«Гремя огнем, сверкая блеском стали…» – пел, сверкая блеском молодости и бесстрашия, Боря со своими друзьями.

Пилоты и штурманы всех нас, остающихся, твердо заверили: «Любимый город может спать спокойно…». Ровно через месяц на Москву полетели фугаски.

Потом Виссарион снял со стены гитару. Борины приятели его не любили: они тайно любили мою дочь. Мне даже чудилось, что вначале они покорялись Кате, а потом уж – чтобы ее лицезреть – притирались к моему старшему сыну.

Виссарион напевал, а каждый Борин приятель молча задавал Кате вопрос: «Если тут мы, рыцари в портупеях, то зачем тебе «художественная натура» в очках?»

Отправляясь на фронт, каждый испытывал порой неосознанную жажду оставить в тылу кого-то, с чьим образом невозможно расстаться и ради встречи с которым победу следует торопить. Такими образами не были мамы и папы. И не стоило обижаться… Для Бориных же приятелей, пришедших тогда в наш дом, таким человеком была моя дочь.

По-родственному Катю обожали только мы с Борей. И Гриша.

Дочь бралась лишь за то, что умела. «Если б при твоем снайперском глазе художницы еще был и слух певицы, это выглядело бы излишеством, – сказал как-то Виссарион. – Другое дело – мое дилетантство…» Он словно бы себя не щадил. Или украшал скромностью.

Судьбу портретистки Кате предрекали отменную. «Она все про нас знает!» – глядя на портреты ее кисти, восхищался Виссарион. Будто сам и не стремился в художники.

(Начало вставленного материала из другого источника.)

/-- Lines of a range that hosts hold come back, and no core keeps a write of it back (R196, R274). -/
def State.recallRange (s : State) (a n : Nat) : State :=
  let inside := fun (line : Nat) => overlaps (64 * line) 64 a n
  let t := (s.hostHeld.filter fun h => inside h.1).foldl (fun t h => t.recall h.1) s
  { t with late := t.late.filter fun l => !inside (l.pa / 64) }
def execPageEvict (source : BitVec 16) (domain : BitVec 11) (va : BitVec 48) (host : BitVec 12) (s : State) :
    Host.Outcome State Fault Refusal :=
  let d := domain
  let k := pageKey d va.toNat
  match s.ownerPage source d va.toNat with
  | none => .next (s.answer source false [])
  | some (w, p, e) =>
    let frame := bits e 51 16
    let going := s.lodge.evicting.contains k
    -- a page that meets a scale region outside its window is refused (R118)
    if !s.hbmOk (65536 * frame) 65536 || (!going && !(e.getLsbD 0 && bits e 8 7 == 0 && leafHere e)) then .next (s.answer source false [])
    else
      let t := if going then s else (w.putEntry d p (pte e false 1 frame)).updLodge fun l => { l with evicting := k :: l.evicting }
      if t.pageBusy (65536 * frame) then .next (t.later (.pageEvict source domain va host))
      else
        let t := t.recallRange (65536 * frame) 65536
        let key := t.keyOf d
        let plain := (List.range 65536).map fun i => t.mem.byteAs key (65536 * frame + i)
        let data := Config.sealPage key (65536 * frame) plain
        let v := Tab.get 0 t.lodge.pages k + 1
        let mac := Config.pageMac (t.domainAt d).secret d (va.setWidth 64) v data
        let t := t.updLodge fun l => { l with pages := Tab.put l.pages k v, evicting := l.evicting.filter fun x => x != k
                                              away := { page := k, plain := plain, data := data } :: l.away.filter fun x => x.page != k }
        .next ((t.toHost (host.setWidth 16) none (.page host d va.toNat v data mac)).answer source true [])

/-- The gangs of a domain stop for a failed page. One that is stopped already stays so whatever stopped it. -/
def State.stopIntegrity (s : State) (d : BitVec 11) (page : Nat) : State :=
  let l := s.gangs.filter fun p => p.2.domain == d && !p.2.stopped
  (l.foldl (fun t p => (t.haltGang p.1).updGang p.1 fun g => { g with eventStop := 3 }) s).updDomain d fun x =>
    { x with failedPages := addTo x.failedPages page }
/-- The page that failed has come back: the gangs go on once none is missing. -/
def State.resumeIntegrity (s : State) (d : BitVec 11) (page : Nat) : State :=
  if !(s.domainAt d).failedPages.contains page then s
  else
    let t := s.updDomain d fun x => { x with failedPages := x.failedPages.filter fun q => q != page }
    if (t.domainAt d).integrityStop then t
    else ((t.gangs.filter fun p => p.2.domain == d && p.2.eventStop == 3).foldl (fun t p => t.releaseGang p.1) t).kick

/-- The plaintext of a page that has verified: what was sent, where the ciphertext is what was sent (R366, R367). -/
def State.pagePlain (s : State) (k key pa : Nat) (data : List Byte) : List Byte :=
  match s.lodge.away.find? fun x => x.page == k && x.data == data with
  | some x => x.plain
  | none => padTo 65536 (Config.unsealPage key pa data)

/-- The page goes back to the frame that its entry names. The message gives its virtual address as page number and offset. -/
def execPageReturn (source : BitVec 16) (domain : BitVec 11) (page : BitVec 32) (offset : BitVec 16) (version : BitVec 64)
    (data : List Byte) (mac : BitVec 384) (s : State) : Host.Outcome State Fault Refusal :=
  let d := domain
  let va : BitVec 48 := page ++ offset
  let k := pageKey d va.toNat
  match s.ownerPage source d va.toNat with
  | none => .next (s.answer source false [])
  | some (w, p, e) =>
    let frame := bits e 51 16
    let pa := 65536 * frame
    if e.getLsbD 0 || bits e 8 7 == 0 || !leafHere e || !s.hbmOk pa 65536 then .next (s.answer source false [])
    else
      let t := w.putEntry d p (pte e false 2 frame)
      let good := mac == Config.pageMac (t.domainAt d).secret d (va.setWidth 64) version data &&
        version == Tab.get 0 t.lodge.pages k && decide (data.length = 65536)
      if good then
        let t := t.recallRange pa 65536
        let key := t.keyOf d
        let t := ((t.pagePlain k key pa data).zip (List.range 65536)).foldl (fun t b => t.writePlace key (.hbm (pa + b.2)) 1 b.1.toNat false none) t
        let t := t.updLodge fun l => { l with away := l.away.filter fun x => x.page != k }
        .next (((t.putEntry d p (pte e true 0 frame)).resumeIntegrity d k).answer source true [])
      else
        let t := (t.putEntry d p (pte e false 3 frame)).stopIntegrity d k
        .next ((t.toHost source none (.integrity source d va.toNat)).answer source false [])
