/-- Put a saved node back on cores. -/
def State.restoreAll (s : State) (x : Saved) (area : Nat) (cores : List Nat) (recs : List RecordImage) : State :=
  let d := match x.gangs with
    | g :: _ => g.2.h.quads
    | [] => 0
  let t := { s with saved := s.saved.filter fun y => y != x, fresh := s.fresh + cores.length + d + 1 }
  let began := s.cyc - Config.freeDelay (s.fresh + cores.length + d)
  let on := x.roles.zip (cores.zip recs)
  let at_ := fun (g : Nat) => (on.filter fun p => p.1.2.1 == g).map fun p => (p.1.2.2.2.1, p.2.1)
  let t := x.gangs.foldl (fun t g => { t with gangs := Tab.put t.gangs g.1 (g.2.restored (at_ g.1)) }) t
  let t := match x.stage with
    | some st => { t with stages := Tab.put t.stages st.gang st }
    | none => t
  let live := on.filter fun p => !p.1.2.2.1.exited.contains p.1.2.2.2.1
  let t := live.foldl (fun t p =>
    t.restoreCore x p.1.2.1 p.1.2.2.1 p.1.1 p.1.2.2.2.1 p.2.1 p.1.2.2.2.2 began p.2.2) t
  let t := on.foldl (fun t p =>
    t.restoreSlots p.1.2.2.1.domain p.1.2.2.1 p.1.2.2.2.1 p.2.1 (area + areaHead + p.1.1 * recordSize) p.2.2) t
  let t := live.foldl (fun t p => t.restoreEnds p.2.1 ((p.1.2.2.2.2.map fun h => h.2).getD 0)) t
  let t := live.foldl (fun t p => t.restoreQueue x p.1.1 p.2.1 p.2.2) t
  let t := match x.stage with
    | some st => t.restoreMonitors st.gang st
    | none => t
  x.gangs.foldl (fun t g =>
    let t := if g.2.stopped && g.2.eventStop == 0 then t.haltGang g.1 else t
    t.checkBarrier g.1) t

/-- The lines of the node's record and of the area, where the Bandstand reads them (R274, R299). -/
def State.restoreReady (s : State) (d : BitVec 11) (area node : Nat) : State :=
  let t := s.graphReady d node
  match t.saved.find? fun x => x.ofNode d node with
  | none => t
  | some x => t.vready d area (areaHead + x.roles.length * recordSize)
def execRestore (domain : BitVec 11) (area node : BitVec 64) (s : State) : Host.Outcome State Fault Refusal :=
  let d := domain
  let a := area.toNat
  let s := s.restoreReady d a node.toNat
  let st := s.nState d node.toNat
  match s.saved.find? fun x => x.ofNode d node.toNat, s.areaRead d a 64 with
  | some x, some h =>
    let n := x.roles.length
    let ok := h.take 4 == [0x44, 0x58, 0x53, 0x56] && cardField h 4 2 == 1 && cardField h 6 1 == 1 && saveHeadOk h && cardField h 16 8 == node.toNat &&
      cardField h 24 2 == n && (st == nRUNNING || st == nEARLY)
    let recs := (List.range n).filterMap fun i => s.readRecord d (a + areaHead + i * recordSize)
    match x.gangs with
    | [] => .next s
    | g :: _ =>
      if !ok || recs.length != n || (s.domainAt d).integrityStop then .next s
      else
        match s.bindRoles d { g.2.h with roles := n } with
        | none => .next (s.later (.restore domain area node))
        | some cores => .next (s.restoreAll x a cores recs)
  | _, _ => .next s

end Sys2Proof.Machine
end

В тот день Виссарион позволил себе не подключаться к общему патриотическому настрою, а спел любимый Гришин романс «Уж не жду от жизни ничего я…». Мало что изведав, младший сын воспринимал свою жизнь, как минувшую. И к ужасу, не ошибся. Хотя, может быть… как раз после, не на грешной земле, не здесь…

На проводы младший сын не смог бы успеть. И находчивый Виссарион романсом как бы обозначил его присутствие…

«Если бы Борис обождал, если б не напросился на тот новый аэродром возле границы!» – без конца повторяла его невеста, так невестой и оставшаяся. На проводы она, как и Гриша, не успела примчаться… из какой-то мирной командировки, которая в день прощания представлялась уже никому не нужной, смешной. Но невеста Борина не смеялась, а твердила тогда и потом: «Если бы он обождал!» Та фраза сделалась приметой ее сумасшествия: «Если бы он обождал!»

«Если бы не тот аэродром, возле границы, – думаю я сейчас, – он не попал бы в котел, в окружение… в плен!» Но война окружила его и загнала в лагерь. Мог ли сын мой представить себе, что не успеет подняться в небо? Что самолет его разбомбят на земле? Что истребители наши станут как бы истреблять своих же пилотов, ибо запоздало окажется, что они непрочны, будто фанерные, и азартно воспламеняются? Мог ли мой Боря вообразить, что главнокомандующий скомандует числить его предателем? Как и остальных пленников. Защитники-предатели, предатели-герои…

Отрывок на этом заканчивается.